§ REQUIRED ACTION: Print every entry again, precisely as written.

§ SUPPLIED DATA:
/-- Write a global element, its poison with it: the cause where it cannot be written. -/
def State.globalPut (s : State) (die ctx vf : Nat) (ga : DWord) (n : Nat) (v : Word) (poison : Bool) (src : LogSrc) : Option Nat × State :=
  if ga.toNat % n ≠ 0 then (some causeAlign, s)
  else
    let r := s.writeVirt die ctx vf ga (toBytes n v.toNat) [] { src with va := some ga }
    match r.1, s.resolveDie die ctx ga .write with
    | none, .ok x =>
      if x.host || !poison then r
      else (none, r.2.each (if x.copies = [] then [x.pa] else x.copies) fun s pa => s.poisonHome (pa / 4))
    | _, _ => r

/-- The element a `.g2c` part moves: from memory, or the fill value out of bounds. -/
def State.fetchElem (s : State) (die : Nat) (op : CopyOp) (l : Layout) (e : CopyElem) : Except Nat (Word × Bool) × State :=
  if e.inb then s.globalGet die op.ctx op.vf e.ga (2 ^ l.esize)
  else (.ok (if l.fill then l.fillv &&& BitVec.ofNat 32 (2 ^ (8 * 2 ^ l.esize) - 1) else 0, false), s)

/-- The operation moves to global memory. -/
def CopyOp.toGlobal (op : CopyOp) : Bool :=
  match op.kind with
  | .bcopy g => g
  | _ => false

/-- Move one element of an operation of a team's, to memory where it is in bounds, or into the comb; an error with its address. -/
def State.moveElem (s : State) (hive : Nat) (op : CopyOp) (l : Layout) (t : Team) (e : CopyElem) : State × Option (Nat × DWord) :=
  let die := dieOfHive hive
  let n := 2 ^ l.esize
  if op.toGlobal && !e.inb then (s, none)
  else match s.combCause op.id hive t.cells t.bytes e.ca n (!op.toGlobal) with
    | some c => (s, some (c, if c = causeAlign then e.ga else BitVec.ofNat 64 e.ca))
    | none =>
      if op.toGlobal then
        let r := s.combRead op.vf hive t.cells e.ca n
        let w := r.2.2.globalPut die op.ctx op.vf e.ga n (BitVec.ofNat 32 (ofBytes r.1)) r.2.1 (copySrc hive)
        (w.2, w.1.map fun c => (c, e.ga))
      else match s.fetchElem die op l e with
        | (.error c, s) => (s, some (c, e.ga))
        | (.ok v, s) => (s.combPut op.vf hive hive t.cells e.ca n v.1 v.2, none)

/-- Carry out one part of an operation up to its first error. -/
def State.movePart (s : State) (hive : Nat) (op : CopyOp) (l : Layout) : State × Option (Nat × DWord) :=
  match s.team? op.team with
  | none => (s, none)
  | some t => (op.elems l op.part).foldl (fun acc e => if acc.2.isSome then acc else acc.1.moveElem hive op l t e) (s, none)

/-- Read one part of a multicast: its elements, or the first error. -/
def State.readPart (s : State) (hive : Nat) (op : CopyOp) (l : Layout) : Except (Nat × DWord) (List (Word × Bool)) × State :=
  (op.elems l op.part).foldl (fun acc e =>
    match acc.1 with
    | .error c => (.error c, acc.2)
    | .ok vs => match acc.2.fetchElem (dieOfHive hive) op l e with
      | (.error c, s) => (.error (c, e.ga), s)
      | (.ok v, s) => (.ok (vs ++ [v]), s)) (.ok [], s)

/-- Deliveries to other hives that a multicast has still to make (R124, R316). -/
def CopyOp.remote (op : CopyOp) (hive : Nat) : Nat :=
  ((List.range op.dest.length).filter fun i => !op.delivered.contains i && match op.dest[i]? with
    | some (some d) => d.1 != hive
    | _ => false).length

/-- Deliveries sent, and deliveries acknowledged, in the store counter of the issuing warp (R124). -/
def State.mcastSent (s : State) (op : CopyOp) (n : Nat) : State :=
  s.modWarp op.core op.slot fun w => { w with cntStore := w.cntStore + n }
def State.mcastAcked (s : State) (op : CopyOp) (n : Nat) : State :=
  s.modWarp op.core op.slot fun w => { w with cntStore := w.cntStore - n }

/-- What the next part of an operation does to memory. -/
def CopyOp.access (op : CopyOp) : AccessKind := if op.toGlobal then .write else .read

/-- The next part has to wait: for what its global accesses wait for, for older writes that its reads follow (R310), or for room in
the store counter of its warp (R122). -/
def State.partHeld (s : State) (hive : Nat) (op : CopyOp) (l : Layout) : Bool :=
  (!op.toGlobal && s.owesBefore op.core op.after) ||
  ((op.elems l op.part).any fun e => e.inb && s.engineWaits (dieOfHive hive) op.ctx e.ga (2 ^ l.esize) op.access) ||
  (op.kind == .bmcast && op.part + 1 == l.parts &&
    decide (1023 < (((s.warp? op.core op.slot).map (·.cntStore)).getD 0) + op.remote hive))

§ SOLUTION BELOW:
/-- Write a global element, its poison with it: the cause where it cannot be written. -/
def State.globalPut (s : State) (die ctx vf : Nat) (ga : DWord) (n : Nat) (v : Word) (poison : Bool) (src : LogSrc) : Option Nat × State :=
  if ga.toNat % n ≠ 0 then (some causeAlign, s)
  else
    let r := s.writeVirt die ctx vf ga (toBytes n v.toNat) [] { src with va := some ga }
    match r.1, s.resolveDie die ctx ga .write with
    | none, .ok x =>
      if x.host || !poison then r
      else (none, r.2.each (if x.copies = [] then [x.pa] else x.copies) fun s pa => s.poisonHome (pa / 4))
    | _, _ => r

/-- The element a `.g2c` part moves: from memory, or the fill value out of bounds. -/
def State.fetchElem (s : State) (die : Nat) (op : CopyOp) (l : Layout) (e : CopyElem) : Except Nat (Word × Bool) × State :=
  if e.inb then s.globalGet die op.ctx op.vf e.ga (2 ^ l.esize)
  else (.ok (if l.fill then l.fillv &&& BitVec.ofNat 32 (2 ^ (8 * 2 ^ l.esize) - 1) else 0, false), s)

/-- The operation moves to global memory. -/
def CopyOp.toGlobal (op : CopyOp) : Bool :=
  match op.kind with
  | .bcopy g => g
  | _ => false

/-- Move one element of an operation of a team's, to memory where it is in bounds, or into the comb; an error with its address. -/
def State.moveElem (s : State) (hive : Nat) (op : CopyOp) (l : Layout) (t : Team) (e : CopyElem) : State × Option (Nat × DWord) :=
  let die := dieOfHive hive
  let n := 2 ^ l.esize
  if op.toGlobal && !e.inb then (s, none)
  else match s.combCause op.id hive t.cells t.bytes e.ca n (!op.toGlobal) with
    | some c => (s, some (c, if c = causeAlign then e.ga else BitVec.ofNat 64 e.ca))
    | none =>
      if op.toGlobal then
        let r := s.combRead op.vf hive t.cells e.ca n
        let w := r.2.2.globalPut die op.ctx op.vf e.ga n (BitVec.ofNat 32 (ofBytes r.1)) r.2.1 (copySrc hive)
        (w.2, w.1.map fun c => (c, e.ga))
      else match s.fetchElem die op l e with
        | (.error c, s) => (s, some (c, e.ga))
        | (.ok v, s) => (s.combPut op.vf hive hive t.cells e.ca n v.1 v.2, none)

/-- Carry out one part of an operation up to its first error. -/
def State.movePart (s : State) (hive : Nat) (op : CopyOp) (l : Layout) : State × Option (Nat × DWord) :=
  match s.team? op.team with
  | none => (s, none)
  | some t => (op.elems l op.part).foldl (fun acc e => if acc.2.isSome then acc else acc.1.moveElem hive op l t e) (s, none)

/-- Read one part of a multicast: its elements, or the first error. -/
def State.readPart (s : State) (hive : Nat) (op : CopyOp) (l : Layout) : Except (Nat × DWord) (List (Word × Bool)) × State :=
  (op.elems l op.part).foldl (fun acc e =>
    match acc.1 with
    | .error c => (.error c, acc.2)
    | .ok vs => match acc.2.fetchElem (dieOfHive hive) op l e with
      | (.error c, s) => (.error (c, e.ga), s)
      | (.ok v, s) => (.ok (vs ++ [v]), s)) (.ok [], s)

/-- Deliveries to other hives that a multicast has still to make (R124, R316). -/
def CopyOp.remote (op : CopyOp) (hive : Nat) : Nat :=
  ((List.range op.dest.length).filter fun i => !op.delivered.contains i && match op.dest[i]? with
    | some (some d) => d.1 != hive
    | _ => false).length

/-- Deliveries sent, and deliveries acknowledged, in the store counter of the issuing warp (R124). -/
def State.mcastSent (s : State) (op : CopyOp) (n : Nat) : State :=
  s.modWarp op.core op.slot fun w => { w with cntStore := w.cntStore + n }
def State.mcastAcked (s : State) (op : CopyOp) (n : Nat) : State :=
  s.modWarp op.core op.slot fun w => { w with cntStore := w.cntStore - n }

/-- What the next part of an operation does to memory. -/
def CopyOp.access (op : CopyOp) : AccessKind := if op.toGlobal then .write else .read

/-- The next part has to wait: for what its global accesses wait for, for older writes that its reads follow (R310), or for room in
the store counter of its warp (R122). -/
def State.partHeld (s : State) (hive : Nat) (op : CopyOp) (l : Layout) : Bool :=
  (!op.toGlobal && s.owesBefore op.core op.after) ||
  ((op.elems l op.part).any fun e => e.inb && s.engineWaits (dieOfHive hive) op.ctx e.ga (2 ^ l.esize) op.access) ||
  (op.kind == .bmcast && op.part + 1 == l.parts &&
    decide (1023 < (((s.warp? op.core op.slot).map (·.cntStore)).getD 0) + op.remote hive))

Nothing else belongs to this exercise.